**** The records

-- ==== Sys2Proof/Machine/Dispatch.lean ====
section
/-!
DEFINITION. The dispatch: one arm per command, each a direct call of its meaning.
-/

namespace Sys2Proof.Machine

/-- The effect of a command on everything but the queue. -/
def exec (i : Instr) (s : State) : Host.Outcome State Fault Refusal :=
  match i with
  | .heatBoundary b => Sys2Proof.Machine.execHeatBoundary b s
  | .hardWindow t h => Sys2Proof.Machine.execHardWindow t h s
  | .messageWindow t limit slow cycles => Sys2Proof.Machine.execMessageWindow t limit slow cycles s
  | .backgroundWindow t => Sys2Proof.Machine.execBackgroundWindow t s
  | .messageArrival t r b => Sys2Proof.Machine.execMessageArrival t r b s
  | .ethFrameReceive t port f => Sys2Proof.Machine.execEthFrameReceive t port f s
  | .fragTimeout t port => Sys2Proof.Machine.execFragTimeout t port s
  | .ethLinkChange t port up fast => Sys2Proof.Machine.execEthLinkChange t port up fast s
  | .canFrameReceive t ctl ident data => Sys2Proof.Machine.execCanFrameReceive t ctl ident data s
  | .canSegTimeout t ctl node => Sys2Proof.Machine.execCanSegTimeout t ctl node s
  | .canStateChange t ctl st tec => Sys2Proof.Machine.execCanStateChange t ctl st tec s
  | .announce t => Sys2Proof.Machine.execAnnounce t s
  | .handshakeTimeout t slot => Sys2Proof.Machine.execHandshakeTimeout t slot s
  | .sessionIdleTimeout t slot => Sys2Proof.Machine.execSessionIdleTimeout t slot s
  | .eventResendTimeout t slot => Sys2Proof.Machine.execEventResendTimeout t slot s
  | .leaseLapse t kind idx => Sys2Proof.Machine.execLeaseLapse t kind idx s
  | .xferComplete t ctl r => Sys2Proof.Machine.execXferComplete t ctl r s
  | .i3cIbi t ctl addr payload => Sys2Proof.Machine.execI3cIbi t ctl addr payload s
  | .consistencyCheckDone t slow => Sys2Proof.Machine.execConsistencyCheckDone t slow s
  | .commitEffective t => Sys2Proof.Machine.execCommitEffective t s
  | .rxClockHsEntry t port inverted => Sys2Proof.Machine.execRxClockHsEntry t port inverted s
  | .rxRateMeasured t port kbps => Sys2Proof.Machine.execRxRateMeasured t port kbps s
  | .rxTrainingDone t port pins inverted found => Sys2Proof.Machine.execRxTrainingDone t port pins inverted found s
  | .rxDeskewTimeout t port => Sys2Proof.Machine.execRxDeskewTimeout t port s
  | .rxLaneOrderFound t port order => Sys2Proof.Machine.execRxLaneOrderFound t port order s
  | .rxMapFailure t port => Sys2Proof.Machine.execRxMapFailure t port s
  | .rxClockLaneLoss t port lineState => Sys2Proof.Machine.execRxClockLaneLoss t port lineState s
  | .rxDataLaneDropout t port lane => Sys2Proof.Machine.execRxDataLaneDropout t port lane s
  | .rxDataLanePersistentLoss t port lane => Sys2Proof.Machine.execRxDataLanePersistentLoss t port lane s
  | .rxLaneUlpsEntry t port lane => Sys2Proof.Machine.execRxLaneUlpsEntry t port lane s
  | .rxLaneWake t port lane => Sys2Proof.Machine.execRxLaneWake t port lane s
  | .ctleAdapt t port lane up => Sys2Proof.Machine.execCtleAdapt t port lane up s
  | .packetReceive t port u => Sys2Proof.Machine.execPacketReceive t port u s
  | .feTimeout t output vc => Sys2Proof.Machine.execFeTimeout t output vc s
  | .txStopDone t port => Sys2Proof.Machine.execTxStopDone t port s
  | .txDeskewDone t port => Sys2Proof.Machine.execTxDeskewDone t port s
  | .txUlpsTimeout t port => Sys2Proof.Machine.execTxUlpsTimeout t port s
  | .txWakeDone t port => Sys2Proof.Machine.execTxWakeDone t port s
  | .pour t tg torn => Sys2Proof.Machine.execPour t tg torn s
  | .latchLine t tg => Sys2Proof.Machine.execLatchLine t tg s
  | .testLine t tg => Sys2Proof.Machine.execTestLine t tg s
  | .reseatHoldStart t tg => Sys2Proof.Machine.execReseatHoldStart t tg s
  | .reseatRestart t tg => Sys2Proof.Machine.execReseatRestart t tg s
  | .tgStop t tg => Sys2Proof.Machine.execTgStop t tg s
  | .glideEnd t ladle => Sys2Proof.Machine.execGlideEnd t ladle s
  | .riserUnderrun t mould layer line x => Sys2Proof.Machine.execRiserUnderrun t mould layer line x s
  | .sprueDrainComplete t sprue => Sys2Proof.Machine.execSprueDrainComplete t sprue s
  | .replayFrameStart t reader r => Sys2Proof.Machine.execReplayFrameStart t reader r s
  | .uploadWritten t => Sys2Proof.Machine.execUploadWritten t s
  | .uploadTimeout t handle slot => Sys2Proof.Machine.execUploadTimeout t handle slot s
  | .granuleCleared t bank granule => Sys2Proof.Machine.execGranuleCleared t bank granule s
  | .eccError t bank granule group double => Sys2Proof.Machine.execEccError t bank granule group double s
  | .scrubPass t => Sys2Proof.Machine.execScrubPass t s
  | .ingotBuildDone t mould => Sys2Proof.Machine.execIngotBuildDone t mould s
  | .checkWindowResult t inst => Sys2Proof.Machine.execCheckWindowResult t inst s
  | .learnComplete t mould => Sys2Proof.Machine.execLearnComplete t mould s
  | .reverseInDebounce t level => Sys2Proof.Machine.execReverseInDebounce t level s
  | .bandSearchDone t cupola band => Sys2Proof.Machine.execBandSearchDone t cupola band s
  | .cupolaLock t cupola code => Sys2Proof.Machine.execCupolaLock t cupola code s
  | .cupolaLockTimeout t cupola => Sys2Proof.Machine.execCupolaLockTimeout t cupola s
  | .cupolaLossOfLock t cupola err => Sys2Proof.Machine.execCupolaLossOfLock t cupola err s
  | .referenceGlitch t => Sys2Proof.Machine.execReferenceGlitch t s
  | .flywheelRecover t => Sys2Proof.Machine.execFlywheelRecover t s
  | .referenceLoss t cause => Sys2Proof.Machine.execReferenceLoss t cause s
  | .holdoverLimit t => Sys2Proof.Machine.execHoldoverLimit t s
  | .referenceRequalified t e => Sys2Proof.Machine.execReferenceRequalified t e s
  | .ladleRecentre t ladle => Sys2Proof.Machine.execLadleRecentre t ladle s
  | .ladleRotatorFault t ladle => Sys2Proof.Machine.execLadleRotatorFault t ladle s
  | .pairSyncPulse t offset phases => Sys2Proof.Machine.execPairSyncPulse t offset phases s
  | .pairSyncMissing t => Sys2Proof.Machine.execPairSyncMissing t s
  | .fsyncPulse t output => Sys2Proof.Machine.execFsyncPulse t output s
  | .sapFsyncEdge t port clocks slots => Sys2Proof.Machine.execSapFsyncEdge t port clocks slots s
  | .sapClockStop t port => Sys2Proof.Machine.execSapClockStop t port s
  | .sapClockResume t port => Sys2Proof.Machine.execSapClockResume t port s
  | .slotMaskApply t port => Sys2Proof.Machine.execSlotMaskApply t port s
  | .queuePointerMismatch t kind at_ => Sys2Proof.Machine.execQueuePointerMismatch t kind at_ s
  | .pdmStuck t inst mic level => Sys2Proof.Machine.execPdmStuck t inst mic level s
  | .tundishHold t inst outOfRange => Sys2Proof.Machine.execTundishHold t inst outOfRange s
  | .audioPacketSend t inst => Sys2Proof.Machine.execAudioPacketSend t inst s
  | .morStageComplete t inverted map skew ctle eye => Sys2Proof.Machine.execMorStageComplete t inverted map skew ctle eye s
  | .morStageTimeout t cause lane => Sys2Proof.Machine.execMorStageTimeout t cause lane s
  | .train t lane state req pre post ask => Sys2Proof.Machine.execTrain t lane state req pre post ask s
  | .linkstat t state => Sys2Proof.Machine.execLinkstat t state s
  | .morLinkLoss t cause lane => Sys2Proof.Machine.execMorLinkLoss t cause lane s
  | .slumber t => Sys2Proof.Machine.execSlumber t s
  | .wake t => Sys2Proof.Machine.execWake t s
  | .morFrameReceive t f good full parity => Sys2Proof.Machine.execMorFrameReceive t f good full parity s
  | .morControlUnknown t typ => Sys2Proof.Machine.execMorControlUnknown t typ s
  | .ack t seq nak => Sys2Proof.Machine.execAck t seq nak s
  | .morResendTimeout t => Sys2Proof.Machine.execMorResendTimeout t s
  | .heartbeat t j => Sys2Proof.Machine.execHeartbeat t j s
  | .snapReq t j => Sys2Proof.Machine.execSnapReq t j s
  | .snapshotApply t => Sys2Proof.Machine.execSnapshotApply t s
  | .pairAliveInEdge t => Sys2Proof.Machine.execPairAliveInEdge t s
  | .pairAliveInLost t => Sys2Proof.Machine.execPairAliveInLost t s
  | .heartbeatLost t => Sys2Proof.Machine.execHeartbeatLost t s
  | .aliveWatchdogExpiry t => Sys2Proof.Machine.execAliveWatchdogExpiry t s
  | .takeoverDetect t => Sys2Proof.Machine.execTakeoverDetect t s
  | .ownOutSwitch t => Sys2Proof.Machine.execOwnOutSwitch t s
  | .yield t j => Sys2Proof.Machine.execYield t j s
  | .pairBootWaitEnd t => Sys2Proof.Machine.execPairBootWaitEnd t s
  | .imageInfo t j => Sys2Proof.Machine.execImageInfo t j s
  | .ladleSync t j => Sys2Proof.Machine.execLadleSync t j s
  | .relock t j => Sys2Proof.Machine.execRelock t j s
  | .pairKey t j => Sys2Proof.Machine.execPairKey t j s
  | .keyTableUpdate t upTo => Sys2Proof.Machine.execKeyTableUpdate t upTo s
  | .keyRemask t => Sys2Proof.Machine.execKeyRemask t s
  | .keyRamCheckFail t e both => Sys2Proof.Machine.execKeyRamCheckFail t e both s
  | .downloadTimeout t id => Sys2Proof.Machine.execDownloadTimeout t id s
  | .changeoverReady t => Sys2Proof.Machine.execChangeoverReady t s
  | .changeoverAbandon t => Sys2Proof.Machine.execChangeoverAbandon t s
  | .trialConfirm t => Sys2Proof.Machine.execTrialConfirm t s
  | .confirmTimeout t => Sys2Proof.Machine.execConfirmTimeout t s
  | .trialPairFault t fault => Sys2Proof.Machine.execTrialPairFault t fault s
  | .resetNAssert t cause => Sys2Proof.Machine.execResetNAssert t cause s
  | .resetNRelease t b => Sys2Proof.Machine.execResetNRelease t b s
  | .firstPourAfterBoot t => Sys2Proof.Machine.execFirstPourAfterBoot t s
  | .bootRetry t b => Sys2Proof.Machine.execBootRetry t b s
  | .scriptComplete t script fail => Sys2Proof.Machine.execScriptComplete t script fail s
  | .bankIdleTimeout t => Sys2Proof.Machine.execBankIdleTimeout t s
  | .bankedEntryComplete t => Sys2Proof.Machine.execBankedEntryComplete t s
  | .wakeEvent t source ident => Sys2Proof.Machine.execWakeEvent t source ident s
  | .wakeComplete t => Sys2Proof.Machine.execWakeComplete t s
  | .voltageDroop t droop => Sys2Proof.Machine.execVoltageDroop t droop s
  | .shedStep t => Sys2Proof.Machine.execShedStep t s
  | .txDriverFault t port lane => Sys2Proof.Machine.execTxDriverFault t port lane s
  | .railFault t level => Sys2Proof.Machine.execRailFault t level s
  | .controllerFault t fault => Sys2Proof.Machine.execControllerFault t fault s
  | .warmRestartReady t adopted => Sys2Proof.Machine.execWarmRestartReady t adopted s
  | .idlePairSelftest t pass => Sys2Proof.Machine.execIdlePairSelftest t pass s
  | .rxMapRetryTimeout t port => Sys2Proof.Machine.execRxMapRetryTimeout t port s
  | .morTrainingDeadline t => Sys2Proof.Machine.execMorTrainingDeadline t s
  | .morSlumberReceive t => Sys2Proof.Machine.execMorSlumberReceive t s
  | .morWakeReceive t => Sys2Proof.Machine.execMorWakeReceive t s
  | .flaskRiserEccError t mould layer line x => Sys2Proof.Machine.execFlaskRiserEccError t mould layer line x s
  | .flashEraseDone t addr => Sys2Proof.Machine.execFlashEraseDone t addr s
  | .imageVerifyDone t => Sys2Proof.Machine.execImageVerifyDone t s
  | .bootRecordWritten t upTo => Sys2Proof.Machine.execBootRecordWritten t upTo s
  | .haltedPairSelftestDone t pass => Sys2Proof.Machine.execHaltedPairSelftestDone t pass s
  | .txMonitorClear t port => Sys2Proof.Machine.execTxMonitorClear t port s
  | .ladleProfileLoopEnd t ladle => Sys2Proof.Machine.execLadleProfileLoopEnd t ladle s
  | .vddAonPowerUp t => Sys2Proof.Machine.execVddAonPowerUp t s
  | .pwrEnDelayEnd t => Sys2Proof.Machine.execPwrEnDelayEnd t s

end Sys2Proof.Machine
end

********

## Assignment:
Your answer must be the data above, copied exactly from its first line through the line containing "the queue. -/", and nothing more.

## Answer space:
-- ==== Sys2Proof/Machine/Dispatch.lean ====
section
/-!
DEFINITION. The dispatch: one arm per command, each a direct call of its meaning.
-/

namespace Sys2Proof.Machine

/-- The effect of a command on everything but the queue. -/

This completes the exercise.